Dataset entries:
────────
/-- Whether a command of the innermost frame of a context is not complete (R338). -/
def State.frameBusy (s : State) (k : Nat) : Bool :=
  let c := s.ctx k
  let x := s.core (homeOf k c)
  x.eng.queue.any (·.ofFrame k c.c.serial c.frames.length) || x.loftq.any (·.ofFrame k c.c.serial c.frames.length)

/-- The innermost frame of a context is scrubbed and popped, and the caller's state restored (R338 steps 3 and 4, R386).
-/
def State.popFrame (s : State) (k : Nat) : State :=
  let c := s.ctx k
  match c.frames with
  | [] => s
  | f :: rest =>
    let depth := rest.length + 1
    let core := homeOf k c
    let s := s.stopEngines fun e => e.ofFrame k c.c.serial depth
    let s := s.scrubLoft (·.ofFrame k c.c.serial depth)
      (fun b => b.ctx == k && b.task == c.c.serial && b.depth == depth)
      (fun r => r.ctx == k && r.task == c.c.serial && r.depth == depth)
    let s := s.wipe core f.granule 0
    let (ttb, asid) := s.space (s.flightPart (s.servedBy k)) f.callerDom
    let r0 := { Regs.zero with sc := f.sc, cb := f.cb }
    let r := match windowKey core f.callerWp.toNat with
      | some a => r0.refill (s.workspace k a) a
      | none => r0
    let csr := { c.c with
      psw := (c.c.psw &&& ~~~ keptPsw) ||| (f.psw &&& keptPsw), wp := f.callerWp, dom := f.callerDom, asid := asid,
      ttb := ttb, swin := swinOf rest, sr := f.sr }
    let s := (s.dropErrorsOf core f.callee).dropPassesOf k f.callee
    let t := (s.ctx k).t
    s.setCtx k { c.unblock with
      frames := rest, r := r, pc := f.retPc, c := (csr.setPp false).setGd rest.length, vs := [], t := t }

/-- The caller of a popped frame receives its status (R338 step 5). -/
def State.deliver (s : State) (k : Nat) (f : Frame) (status : Word) : State :=
  let c := s.ctx k
  s.setCtx k { c with pc := f.retPc, r := (c.r.setW f.d status).pushL status }

/-! ### The window (R342, R362) -/

/-- What one 8-byte store of the caller into its window comes to. -/
inductive WordStore where
  | ok (s : State)
  | refused (a : Word)
  | wait (w : Wait)
  /-- the payer's bucket of a port class is empty -/
  | stall (cls : Nat)
  /-- a bad line: the cause, the word's address, the line's key and owner -/
  | fatal (c : Cause) (a : Word) (key : Nat) (owner : Dom)

/-- What a word of a copy-back makes leave the callee (R378): class 0, and class 1 or 2 where the window lies in host memory or on
another chip. -/
def State.payerEgress (s : State) (d : Dom) (l : List Where) : List (Dom × Nat × Nat) :=
  let host := l.filter fun p => isHost p.key
  (d, 0, l.length) :: (if host.isEmpty then [] else [(d, 1, host.length)]) ++ s.sentOut d l

/-- One word of a window is stored as the caller (R362): a word whose translation fails is parked as a caller store, and one in a
unit of a parked store waits (R307). A copy-back is charged to the callee, and stalls at its empty bucket in either mode (R378 to
R380). DESIGN CHOICE (log 65): hardware's own zeroing is charged as the caller's stores are, and does not stall. -/
def State.windowWord (s : State) (k : Nat) (who : Who) (a : Word) (b : List Byte) (bits : Nat) (pc : Word) (payer : Option Dom) :
    WordStore :=
  if s.unitHeld k (s.ctx k) a 8 then .wait .replay
  else match s.check who .store a 8 with
  | .error (c, x) =>
    if c == .xltStore && stepOf x.toNat c == 2 then
      match s.parkIn k who x false [(a, numbered b)] bits pc payer with
      | some t => .ok t
      | none => .wait .replay
    else if c.precise then .refused x
    else match s.walkBad who x.toNat with
      | some (e, key, o) => .fatal e x key o
      | none => .refused x
  | .ok l =>
    match s.linesBad l with
    | some (c, key, o) => .fatal c a key o
    | none =>
      let charges := match payer with
        | some d => s.payerEgress d l
        | none => s.egressOf who.dom true l
      match if payer.isSome then s.egFirst charges else none with
      | some (_, cls, _) => .stall cls
      | none =>
        match (s.chargeAll charges).linkOut l 0 (s.ctx k).t.launch with
        | none => .wait .send
        | some t => .ok ((t.pokes l b).keepTlbs who .store a 8)

/-- A domain of the task in a context as an agent (R362, R448). -/
def State.domainWho (s : State) (k : Nat) (d : Dom) : Who :=
  let (ttb, asid) := s.space (s.flightPart (s.servedBy k)) d
  { s.whoOf k with asid := asid, ttb := ttb, dom := d }

/-- The caller of a frame as an agent. -/
def State.callerWho (s : State) (k : Nat) (f : Frame) : Who := s.domainWho k f.callerDom

/-- Words still to be zeroed in a discarded call's window are stored, as far as the replay queue, and the log, have room (R342,
R382): a word that is refused is left. -/
def State.zeroStep (s : State) (k : Nat) : Nat → State
  | 0 => s
  | n + 1 =>
    let c := s.ctx k
    match c.zeroing with
    | [] => s
    | (a, d) :: rest =>
      match s.windowWord k (s.domainWho k d) a (natLe 8 0) 0 c.pc none with
      | .ok t => (t.setCtx k { t.ctx k with zeroing := rest }).zeroStep k n
      | .refused _ => (s.setCtx k { c with zeroing := rest }).zeroStep k n
      | .wait _ | .stall _ => s
      | .fatal e x key o =>
        if e == .macFail && s.logFull (ctxDie k) then s
        else ((s.setCtx k { c with zeroing := [] }).logMacOf k d e key o).imprecise k e x

/-- The addresses of a frame's window words. -/
def Frame.windowWords (f : Frame) : List Word := (List.range f.words).map fun i => f.window + BitVec.ofNat 64 (8 * i)

/-- The caller of a discarded frame goes on at its return point with a status, its window zeroed (R342, R363). -/
def State.refuseCall (s : State) (k : Nat) (f : Frame) (status : Word) : State :=
  let s := (s.popFrame k).deliver k f status
  let c := s.ctx k
  (s.setCtx k { c with zeroing := c.zeroing ++ f.windowWords.map (·, f.callerDom) }).zeroStep k (c.zeroing.length + f.words)

/-! ### The statuses of R339 -/

def gateRevoked : Word := 0xFFFFFFFFFFFFFFFF
def gateBudget : Word := 0xFFFFFFFFFFFFFFFE
def gateDeadline : Word := 0xFFFFFFFFFFFFFFFD

/-- The status the caller of an unwind's trigger frame receives (R363). -/
def UnwindWhy.status : UnwindWhy → Word
  | .budget => gateBudget
  | .deadline => gateDeadline
  | _ => gateRevoked

/-! ### Leaving a trap or a wait -/

/-- A context is taken out of a wait (R477). One blocked in HWAIT or SLEEP keeps its PC in c.xpc (R151). -/
def State.leftWait (s : State) (k : Nat) : State :=
  let c := s.ctx k
  let s := if c.wasAsleep then s.noteWoke c.t.launch (ctxFlight k) else s
  match c.st with
  | .waiting .hwait | .waiting (.sleep _) => s.setCtx k { c with c := { c.c with xpc := c.pc } }
  | _ => s

/-- A context that is HELD leaves that state: its trap is disposed of (R342, R456). -/
def State.leaveTrap (s : State) (k : Nat) : State :=
  let s := s.leftWait k
  let c := s.ctx k
  match c.st with
  | .held => s.clearRecord (s.recordKey k)
  | _ => s

/-! ### Cleanup and wrap-up of a frame (R343, R364) -/

/-- The innermost frame is diverted to its cleanup (R343): its workspace is zeroed, its window copy kept. An unwind step
loads the address space of the domain that runs (R448). -/
def State.startCleanup (s : State) (k : Nat) (f : Frame) (rest : List Frame) (status : Word) : State :=
  let s := s.leaveTrap k
  let c := s.ctx k
  let wp := localWindow (4096 * f.granule)
  let w := ((Regs.zero.w.set 1 (wp + 0x600)).set 2 (BitVec.ofNat 64 f.words)).set 3 status
  let r := { c.r with w := w, v := Regs.zero.v, m := Regs.zero.m, l := Regs.zero.l, o := Regs.zero.o,
                      q0 := [], q1 := [], q2 := [], q3 := [] }
  let g := { f with cleanup := true, wrapup := false, endLeft := f.per, status := status, back := 0, refused := none }
  let (ttb, asid) := s.space (s.flightPart (s.servedBy k)) f.callee
  let csr := { c.c with psw := setBit c.c.psw 11 false, xpc := c.pc, xpsw := c.c.psw.setWidth 64, ttb := ttb, asid := asid }
  let at_ := spadKey (homeOf k c) (4096 * f.granule)
  let s := { s with mem := Memory.clear s.mem at_ 0x600 }.forgetRels at_ 0x600
  s.setCtx k { ({ c with c := csr }).unblock with
    pc := f.cleanEntry &&& ~~~ 1, r := r, frames := g :: rest, vs := [] }
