-- ==== Sys2Proof/Safety.lean ====
section
/-!
DEFINITION. The terms in which statements about the machine are made: when an instruction issues, what completing means,
what a frame leaves alone, and the results of instructions written as integers, apart from the definitions of Machine/.
-/
noncomputable section
namespace Sys2Proof.Safety
open Sys2Proof.Machine

/-! ### Issue and completion -/

/-- The issuing context issues i: none of UND, ENC and PRIV of R76 applies, the scalar stream is not 64 instructions ahead of an
incomplete vector-stream instruction, and nothing that the vector stream has yet to execute holds i back (R46, R47). -/
def issues (s : State) (i : Instr) : Prop := s.precheck i = none ∧ s.me.tooFar = false ∧ s.heldBack i = false

/-- i has retired in t, and the PC goes on after it. -/
def retires (i : Instr) (t : State) : Out := .next (t.retire false none (ilen i))

/-- i has retired in t, and the PC goes on at pc. -/
def jumps (i : Instr) (pc : Word) (t : State) : Out := .next (t.retire false (some pc) (ilen i))

/-- The control register psw.TR is clear: no trace BREAK follows (R461). -/
def quiet (s : State) : Prop := s.me.c.tr = false

/-- The GMATH opcode (R159). -/
def isGmath : Instr → Bool
  | .fdivD _ _ _ | .fsqrtD _ _ | .fdivS _ _ _ | .fsqrtS _ _ | .mul128 _ _ _ | .clmul _ _ _ => true
  | _ => false

/-! ### Invariants -/

/-- The contexts other than the issuing one stand in rising order of their keys, and its key is not among them. -/
def tidy (s : State) : Prop := (s.ctxs.map (·.1)).Pairwise (· < ·) ∧ ∀ p ∈ s.ctxs, p.1 ≠ s.cur

/-- The canonical form of a state: of its memory, and of its contexts. -/
def canonical (s : State) : Prop := Memory.wf s.mem = true ∧ tidy s

/-! ### What stands -/

/-- A key at which no register of the issuing task stands (R34). -/
def notOwn (s : State) (k : Nat) : Prop :=
  ∀ b, wsBase (spadCore k) s.cur s.me = some b → ¬ (isSpad k = true ∧ b ≤ spadOff k ∧ spadOff k < b + 0x540)

/-- Every launch stands but for its count of retired instructions and its woke bits (R402, R477). -/
def launchesStand (s t : State) : Prop :=
  ∀ n, ∃ count woke, t.launch? n = (s.launch? n).map fun l => { l with counter := count, woke := woke }

/-- Everything but the issuing context and those counts stands: memory, every other context, every core, flight, loft, die, and
all that the system keeps. -/
def othersStand (s t : State) : Prop := t = { s with me := t.me, launches := t.launches } ∧ launchesStand s t

/-- Every core and flight stands but for the translations that it holds (R449). -/
def unitsStand (s t : State) : Prop :=
  (∀ k, t.core k = { s.core k with tlb := (t.core k).tlb }) ∧ (∀ k, t.gcore k = { s.gcore k with tlb := (t.gcore k).tlb }) ∧
  ∀ k, t.flight k = { s.flight k with tlb := (t.flight k).tlb }

/-- What a load leaves outside the issuing context: everything but the translations held, the egress charged (R378), the flit of a
request to another chip (R492) and its free bytes, and the counts of retired instructions. -/
def loadStands (s t : State) : Prop :=
  t = { s with
    me := t.me, launches := t.launches, cores := t.cores, gcores := t.gcores, flights := t.flights, egress := t.egress,
    egressBytes := t.egressBytes, ports := t.ports, freeCount := t.freeCount } ∧ launchesStand s t ∧ unitsStand s t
────────
What you will do: Will you return exactly the lines above from the one with "if e == .macFail" down to the one with "let s := if", counting both as part of the range?

Task answer:
        if e == .macFail && s.logFull (ctxDie k) then s
        else ((s.setCtx k { c with zeroing := [] }).logMacOf k d e key o).imprecise k e x

/-- The addresses of a frame's window words. -/
def Frame.windowWords (f : Frame) : List Word := (List.range f.words).map fun i => f.window + BitVec.ofNat 64 (8 * i)

/-- The caller of a discarded frame goes on at its return point with a status, its window zeroed (R342, R363). -/
def State.refuseCall (s : State) (k : Nat) (f : Frame) (status : Word) : State :=
  let s := (s.popFrame k).deliver k f status
  let c := s.ctx k
  (s.setCtx k { c with zeroing := c.zeroing ++ f.windowWords.map (·, f.callerDom) }).zeroStep k (c.zeroing.length + f.words)

/-! ### The statuses of R339 -/

def gateRevoked : Word := 0xFFFFFFFFFFFFFFFF
def gateBudget : Word := 0xFFFFFFFFFFFFFFFE
def gateDeadline : Word := 0xFFFFFFFFFFFFFFFD

/-- The status the caller of an unwind's trigger frame receives (R363). -/
def UnwindWhy.status : UnwindWhy → Word
  | .budget => gateBudget
  | .deadline => gateDeadline
  | _ => gateRevoked

/-! ### Leaving a trap or a wait -/

/-- A context is taken out of a wait (R477). One blocked in HWAIT or SLEEP keeps its PC in c.xpc (R151). -/
def State.leftWait (s : State) (k : Nat) : State :=
  let c := s.ctx k
  let s := if c.wasAsleep then s.noteWoke c.t.launch (ctxFlight k) else s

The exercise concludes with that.